# All purpose seasoning....



## mrsurly (Mar 20, 2015)

I'm looking for a good, all purpose seasoning to make for a base for all my meat products. I have seen some where it is just things like salt, pepper, garlic powder and a few herbs but the videos never tell you how much of what to use. Any suggestions?

Thanks a ton


----------



## timberjet (Mar 20, 2015)

Jeff's rub is good on everything and the few bucks it costs keeps this site up and running. The BBQ sauce aint bad either. Plus you get some other recipe's now days and some other perks.


----------



## daveomak (Mar 20, 2015)

I use Montreal Steak and Old Bay for my base seasonings and Mrs. Dash blends of herbs and spices, ( which has no salt )...


----------



## sota d (Mar 20, 2015)

Recommend spending a few bucks for Jeffs recipes.
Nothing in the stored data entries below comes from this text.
-- ==== Sys2Proof/Laws/State.lean ====
section
/-! SUPPORT. What each elementary update of the state leaves alone: one lemma per field and update. The register updates change only
`regs`; the others only their own field. -/

namespace Sys2Proof.Machine

/-! setReg -/

section
variable {s : State} {a : Nat} {v : Word}

@[simp] theorem State.setReg_part : (s.setReg a v).part = s.part := rfl
@[simp] theorem State.setReg_step : (s.setReg a v).step = s.step := rfl
@[simp] theorem State.setReg_mem : (s.setReg a v).mem = s.mem := rfl
@[simp] theorem State.setReg_gpio : (s.setReg a v).gpio = s.gpio := rfl
@[simp] theorem State.setReg_hif : (s.setReg a v).hif = s.hif := rfl
@[simp] theorem State.setReg_memu : (s.setReg a v).memu = s.memu := rfl
@[simp] theorem State.setReg_pwr : (s.setReg a v).pwr = s.pwr := rfl
@[simp] theorem State.setReg_rtc : (s.setReg a v).rtc = s.rtc := rfl
@[simp] theorem State.setReg_afe : (s.setReg a v).afe = s.afe := rfl
@[simp] theorem State.setReg_tiu : (s.setReg a v).tiu = s.tiu := rfl
@[simp] theorem State.setReg_ech : (s.setReg a v).ech = s.ech := rfl
@[simp] theorem State.setReg_flw : (s.setReg a v).flw = s.flw := rfl
@[simp] theorem State.setReg_tmu : (s.setReg a v).tmu = s.tmu := rfl
@[simp] theorem State.setReg_ldg : (s.setReg a v).ldg = s.ldg := rfl
@[simp] theorem State.setReg_rad : (s.setReg a v).rad = s.rad := rfl
@[simp] theorem State.setReg_msh : (s.setReg a v).msh = s.msh := rfl
@[simp] theorem State.setReg_rot : (s.setReg a v).rot = s.rot := rfl
@[simp] theorem State.setReg_upd : (s.setReg a v).upd = s.upd := rfl
@[simp] theorem State.setReg_image : (s.setReg a v).image = s.image := rfl
@[simp] theorem State.setReg_lastImage : (s.setReg a v).lastImage = s.lastImage := rfl
@[simp] theorem State.setReg_srcBad : (s.setReg a v).srcBad = s.srcBad := rfl
@[simp] theorem State.setReg_srcStruct : (s.setReg a v).srcStruct = s.srcStruct := rfl
@[simp] theorem State.setReg_badRegs : (s.setReg a v).badRegs = s.badRegs := rfl
@[simp] theorem State.setReg_free : (s.setReg a v).free = s.free := rfl
@[simp] theorem State.setReg_pending : (s.setReg a v).pending = s.pending := rfl
end

/-! setRegN -/

section
variable {s : State} {a v : Nat}

@[simp] theorem State.setRegN_part : (s.setRegN a v).part = s.part := rfl
@[simp] theorem State.setRegN_step : (s.setRegN a v).step = s.step := rfl
@[simp] theorem State.setRegN_mem : (s.setRegN a v).mem = s.mem := rfl
@[simp] theorem State.setRegN_gpio : (s.setRegN a v).gpio = s.gpio := rfl
@[simp] theorem State.setRegN_hif : (s.setRegN a v).hif = s.hif := rfl
@[simp] theorem State.setRegN_memu : (s.setRegN a v).memu = s.memu := rfl
@[simp] theorem State.setRegN_pwr : (s.setRegN a v).pwr = s.pwr := rfl
@[simp] theorem State.setRegN_rtc : (s.setRegN a v).rtc = s.rtc := rfl
@[simp] theorem State.setRegN_afe : (s.setRegN a v).afe = s.afe := rfl
@[simp] theorem State.setRegN_tiu : (s.setRegN a v).tiu = s.tiu := rfl
@[simp] theorem State.setRegN_ech : (s.setRegN a v).ech = s.ech := rfl
@[simp] theorem State.setRegN_flw : (s.setRegN a v).flw = s.flw := rfl
@[simp] theorem State.setRegN_tmu : (s.setRegN a v).tmu = s.tmu := rfl
@[simp] theorem State.setRegN_ldg : (s.setRegN a v).ldg = s.ldg := rfl
@[simp] theorem State.setRegN_rad : (s.setRegN a v).rad = s.rad := rfl
@[simp] theorem State.setRegN_msh : (s.setRegN a v).msh = s.msh := rfl
@[simp] theorem State.setRegN_rot : (s.setRegN a v).rot = s.rot := rfl
@[simp] theorem State.setRegN_upd : (s.setRegN a v).upd = s.upd := rfl
@[simp] theorem State.setRegN_image : (s.setRegN a v).image = s.image := rfl
@[simp] theorem State.setRegN_lastImage : (s.setRegN a v).lastImage = s.lastImage := rfl
@[simp] theorem State.setRegN_srcBad : (s.setRegN a v).srcBad = s.srcBad := rfl
@[simp] theorem State.setRegN_srcStruct : (s.setRegN a v).srcStruct = s.srcStruct := rfl
@[simp] theorem State.setRegN_badRegs : (s.setRegN a v).badRegs = s.badRegs := rfl
@[simp] theorem State.setRegN_free : (s.setRegN a v).free = s.free := rfl
@[simp] theorem State.setRegN_pending : (s.setRegN a v).pending = s.pending := rfl
end

/-! fset -/

section
variable {s : State} {f : Fld} {v : Nat}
Like Timberjet, I put his rub on just about everything and it's always a hit. You'll get some good recipes and it's a win-win for everyone. Happy smokin', David.


----------



## jirodriguez (Mar 20, 2015)

A great go-to combo that is quick and easy: Lowry's garlic salt and Tony Chachare's Creole Seasoning. I use the garlic salt as my "salt" and the Creole Seasoning as my "pepper". The combo works great on all types of meat.


----------